Over the summer, investors were pulling money out of Blackstone’s private real estate investment fund Breit at an increasingly rapid pace.

As they did, Blackstone’s Stephen Schwarzman and Jonathan Gray were putting money in. They added more than $100mn apiece to their investments in the $69bn-in-assets trust, which was launched in 2017 and has become the biggest engine of growth inside the Blackstone empire.

But redemptions last month were so heavy that Breit limited withdrawals, a decision that has provoked some scepticism about Blackstone’s ability to continue growing its assets and its overall stock market valuation.

The purchases and sales underscore a reality within the broader private equity universe that will be the big story in coming years.

Private equity firms and their executives are still flush with cash after an epic decade for buyouts, but their investors who have committed to illiquid funds are facing a crunch amid sharply rising interest rates and unwinding public markets.

Blackstone’s Briet perfectly encapsulates the state of play.

The fund was hit with redemptions from Asia in the spring and summer from overleveraged investors who were exposed to troubled property markets in the region, DD’s Antoine Gara and Sujeet Indap reported. As some investors faced margin calls, Breit turned into a perfect source of liquidity where they could pull cash out quickly without realising losses.

Then the selling spread globally.

But Breit did have some big buyers — Blackstone insiders such as Schwarzman, Gray and other executives. Collectively, they now own a staggering $1.4bn in Breit, according to calculations from Credit Suisse analyst Bill Katz, more than double their holdings since the beginning of the year.

Stephen Schwarzman listens at an event

In July, when Breit investors increased their redemptions to troubling levels, Schwarzman had an interesting anecdote to share on an earnings conference call.

He recounted a surprise meeting with a Breit investor who told him: “I love you people. This is so amazing. All of my friends are losing a fortune in the market and I’m still making money.”
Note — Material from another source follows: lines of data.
theorem witness_CanPorts :
    (∃ n : Fin 8, ∃ s : State, (s.canState n = 2)) ∧
    (∃ n : Fin 8, ∃ s : State, (s.canState n ≠ 2)) ∧
    (∃ n : Fin 8, ∃ s : State, ((s.canPort n).active = none) ∧ ((s.canPort n).then_ = .stay) ∧ (s.canLive n = true) ∧
      (s.contenders n = [])) ∧
    (∃ n : Fin 8, ∃ c : CanTx, ∃ r o : ℕ, ∃ s : State, ((s.canPort n).active = none) ∧ ((s.canPort n).then_ = .stay) ∧
      (s.canLive n = true) ∧ (s.contenders n = [(c, r, o)])) ∧
    (∃ n : Fin 8, ∃ s : State, (s.canHears n = false)) ∧
    (∃ n : Fin 8, ∃ s : State, (s.canHears n = true) ∧ (s.canState n = 6)) ∧
    (∃ n : Fin 8, ∃ f : CanFrame, ∃ s : State, (s.canCfg n 3 = 0) ∧ (filterMatches (s.val (0x4028 + Fin.val n) 1) f = false) ∧
      (filterMatches (s.val (0x4028 + n.val) 4) f = false) ∧ ((∀ k < 128,
      filterMatches (s.val (0x4020 + n.val) (k + 1)) f = false))) ∧
    (∃ n : Fin 8, ∃ f : CanFrame, ∃ k : ℕ, ∃ s : State, (s.canCfg n 3 = 0) ∧
      (filterMatches (s.val (0x4028 + Fin.val n) 1) f = false) ∧ (filterMatches (s.val (0x4028 + n.val) 4) f = false) ∧
      (k < 128) ∧ ((∀ m < k, filterMatches (s.val (0x4020 + n.val) (m + 1)) f = false)) ∧
      (filterMatches (s.val (0x4020 + n.val) (k + 1)) f = true) ∧ (bitField (s.val (0x4020 + n.val) (k + 1)) 31 29 = 1)) ∧
    (∃ n : Fin 8, ∃ s : State, ((s.canPort n).rx.length < 64)) ∧
    (∃ n : Fin 8, ∃ s : State, (s.canLive n = false)) ∧
    (∃ n : Fin 8, ∃ s : State, (s.canState n = 5)) ∧
    (∃ n : Fin 8, ∃ s : State, (s.canState n ≠ 5)) ∧
    (∃ n : Fin 8, ∃ s : State, (s.canTiming n 0xD = 1) ∧ (s.canState n = 6)) ∧
    (∃ n : Fin 8, ∃ s : State, (s.canTiming n 0xD ≠ 1)) ∧
    (∃ n : Fin 8, ∃ s : State, (s.canLive n = true)) ∧
    (∃ n : Fin 8, ∃ s : State, (s.canLive n = false)) ∧
    (∃ rq : Requester, ∃ n : Fin 8, ∃ value : List Byte, ∃ s : State,
      (s.checkWrite rq (objKey (0x4000 + Fin.val n) 7) value = .ok) ∧ (s.bench = false)) ∧
    (∃ rq : Requester, ∃ n : Fin 8, ∃ value : List Byte, ∃ s : State,
      (s.checkWrite rq (objKey (0x4000 + Fin.val n) 1) value = .ok) ∧ (s.bench = false)) ∧
    (∃ n : Fin 8, ∃ s : State, (s.canState n = 0)) ∧
    (∃ n : Fin 8, ∃ s : State, (s.isolated (8 + Fin.val n) = true)) := by
  refine ⟨⟨0, (obj [(0x4030, 1, 2)] rst), by decide +kernel⟩,
    ⟨0, rst, by decide +kernel⟩,
    ⟨0, (obj [(0x4030, 1, 3)] rst), by decide +kernel⟩,
    ⟨0, _, _, _, (obj [(0x4030, 1, 3)] (canp (canBuf { status := 1 }) rst)), by decide +kernel, by decide +kernel,
      by decide +kernel, rfl⟩,
    ⟨0, rst, by decide +kernel⟩,
    ⟨0, (obj [(0x4030, 1, 6)] rst), by decide +kernel⟩,
    ⟨0, (⟨0, 0, 0, []⟩), rst, by decide +kernel⟩,
    ⟨0, (⟨0, 0, 0, []⟩), 127, (obj [(0x4020, 128, 2 ^ 62 + 2 ^ 29)] rst), by decide +kernel⟩,
    ⟨0, rst, by decide +kernel⟩,
    ⟨0, rst, by decide +kernel⟩,
    ⟨0, (obj [(0x4030, 1, 5)] rst), by decide +kernel⟩,
    ⟨0, rst, by decide +kernel⟩,
    ⟨0, (obj [(0x4030, 1, 6), (0x4008, 0xD, 1)] rst), by decide +kernel⟩,
    ⟨0, (obj [(0x4008, 0xD, 0)] rst), by decide +kernel⟩,
    ⟨0, (obj [(0x4030, 1, 3)] rst), by decide +kernel⟩,
    ⟨0, rst, by decide +kernel⟩,
    ⟨req, 0, (bts [1]), rst, by decide +kernel⟩,
    ⟨req, 0, (bts [1]), rst, by decide +kernel⟩,
    ⟨0, rst, by decide +kernel⟩,
    ⟨0, (obj [(0x6001, 1, 256)] rst), by decide +kernel⟩⟩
There’s some truth to the statement, though its provenance remains a mystery. Breit has invested in logistics and multifamily US real estate where supply remains short and rents are up.

The only issue — unless Schwarzman and Gray want to continue buying Breit — is that even happy clients can monetise the fund whenever they want to pay bills, or bargain hunt in public markets.
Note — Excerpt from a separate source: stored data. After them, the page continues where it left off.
-- ==== Sys2Proof/Syntax.lean ====
section
/-!
DEFINITION. Syntax.lean: the instruction forms of the Karbiyth and the steps of its other parties, one constructor
per row of spec/opcode_table.json. Encoded forms carry the operands of spec/01_encoding.md R14 to R23 and of each
instruction's entry; the rows with no encoding (the device's own events) carry what the event names.
-/

namespace Sys2Proof

/-! ### Operand forms -/

/-- The integer types of set I (R51): `.i32`, `.64`, `.ui32`. -/
inductive IntTy where
  | i32 | i64 | ui32
  deriving DecidableEq, Repr

/-- The floating-point types of set F (R51, R132). -/
inductive FTy where
  | f32 | f16x2 | bf16 | f16
  deriving DecidableEq, Repr

/-- Rounding modes of set RM and of POLICY.RND (R52, R77): to nearest even, towards zero, down, up. -/
inductive Rm where
  | rne | rz | rd | ru
  deriving DecidableEq, Repr

/-- Integer comparison conditions, set CC (R52). -/
inductive Cc where
  | eq | ne | lt | le | gt | ge
  deriving DecidableEq, Repr

/-- Floating-point comparison conditions, set FC (R52). -/
inductive Fc where
  | eq | ne | lt | le | gt | ge | uo | ord
  deriving DecidableEq, Repr

/-- The operand that RET keeps in the operand buffer (R16, R26). -/
inductive Ret where
  | none | a | b | c
  deriving DecidableEq, Repr

/-- Source operand A of a lane-register instruction: a lane register (or pair), or a k-register by KA (R22). -/
inductive SrcA where
  | x (n : Nat)
  | k (n : Nat)
  deriving DecidableEq, Repr

/-- Source operand B of a lane-register instruction: a lane register (or pair), word 2 by IB (R23), or the literal of
the extended-plus-literal form (R17). -/
inductive SrcB where
  | x (n : Nat)
  | imm (v : BitVec 32)
  | lit (v : BitVec 64)
  deriving DecidableEq, Repr

/-- Source operand B of a scalar instruction: a k-register, word 2 by IB, or the literal (R126). -/
inductive KSrc where
  | k (n : Nat)
  | imm (v : BitVec 32)
  | lit (v : BitVec 64)
  deriving DecidableEq, Repr

/-- Scopes (R50, R165). -/
inductive Scope where
  | wp | bk | yd | di | dv | pk | sy
  deriving DecidableEq, Repr

/-- Orderings of atomics and fences (R50, R164). -/
inductive Ord where
  | none | acq | rel | ar
  deriving DecidableEq, Repr

/-- Memory space of an access (R51, set W bit 3). -/
inductive Spc where
  | g | s
  deriving DecidableEq, Repr

/-- Width codes of set W (R51). -/
inductive MemW where
  | i8 | ui8 | w16 | w32 | w64 | e2m1
  deriving DecidableEq, Repr

/-- Atomic operations of R59, by code. -/
inductive AtmOp where
  | add32 | add64 | minI | minU | maxI | maxU | and | or | xor | exch32 | exch64 | addF32 | addF16x2 | addBf16
  deriving DecidableEq, Repr

/-- Lane selection of `shfl` (R125). -/
inductive Shfl where
  | idx | up | dn | bfly
  deriving DecidableEq, Repr

/-- Cache level of `prf` (R176). -/
inductive Prf where
  | l1 | l2 | q
  deriving DecidableEq, Repr

/-- What `bar` does (R186). -/
inductive BarKind where
  | both | arrive | wait
  deriving DecidableEq, Repr

/-- Path classes of `xfence` (R60). -/
inductive Path where
  | core | copy | mfetch | coll | rinv
  deriving DecidableEq, Repr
Now that investors have tripped withdrawal limits — 2 per cent of net assets a month or 5 per cent a calendar quarter — Blackstone will find out whether they value its investing acumen enough to find liquidity elsewhere, or will pull out more cash in the coming months and years.

Now hiring: new Vodafone CEO

Are you keen on a potentially insurmountable challenge? Do you thrive in situations of adversity? If so, Vodafone may have the job for you.

It has been a bruising few years for investors in the UK telecoms group, and they’ve finally reached the end of their tether. After four years at the helm of the company, Nick Read has bowed to pressure to cede control and will be standing down at the end of the month. So DD has had a go at writing the job ad for his replacement.

Nick Read speaks at an event

Your key role will be to revitalise the group’s ailing performance, focusing mostly on Germany, Italy, Spain and the UK. You may also want to look at simplifying the business, which is incredibly complex and spans much of the globe.

The next chief will need to bring about radical reform, as the FT’s Cat Rutter Pooley writes, and will require the following crucial skills:

  • Excellent dealmaker. Your predecessor struggled to make good on some of the deals he had been vocal about pursuing, including mergers and acquisitions in Spain and Italy. A proposed deal with CK Hutchison to combine Vodafone’s British business with Three UK has yet to materialise despite months-long talks. We’re going to need you to make good on all of this, and relatively quickly.

  • Patience. Even when you do preside over quite important deals — such as the recent sale of the Hungarian business for $1.8bn or the sale of a 50 per cent stake in Vodafone’s masts business — it’s likely the market will overlook them completely.

  • A firm understanding of European regulation. Regulators will probably thwart your every attempt to generate greater profits. You must know the enemy.

  • Tenacity. The company’s share price dropped more than a fifth this year, taking its losses over Read’s tenure to more than 40 per cent. Lots of investors believe Vodafone is grossly undervalued and are waiting for that value to crystallise.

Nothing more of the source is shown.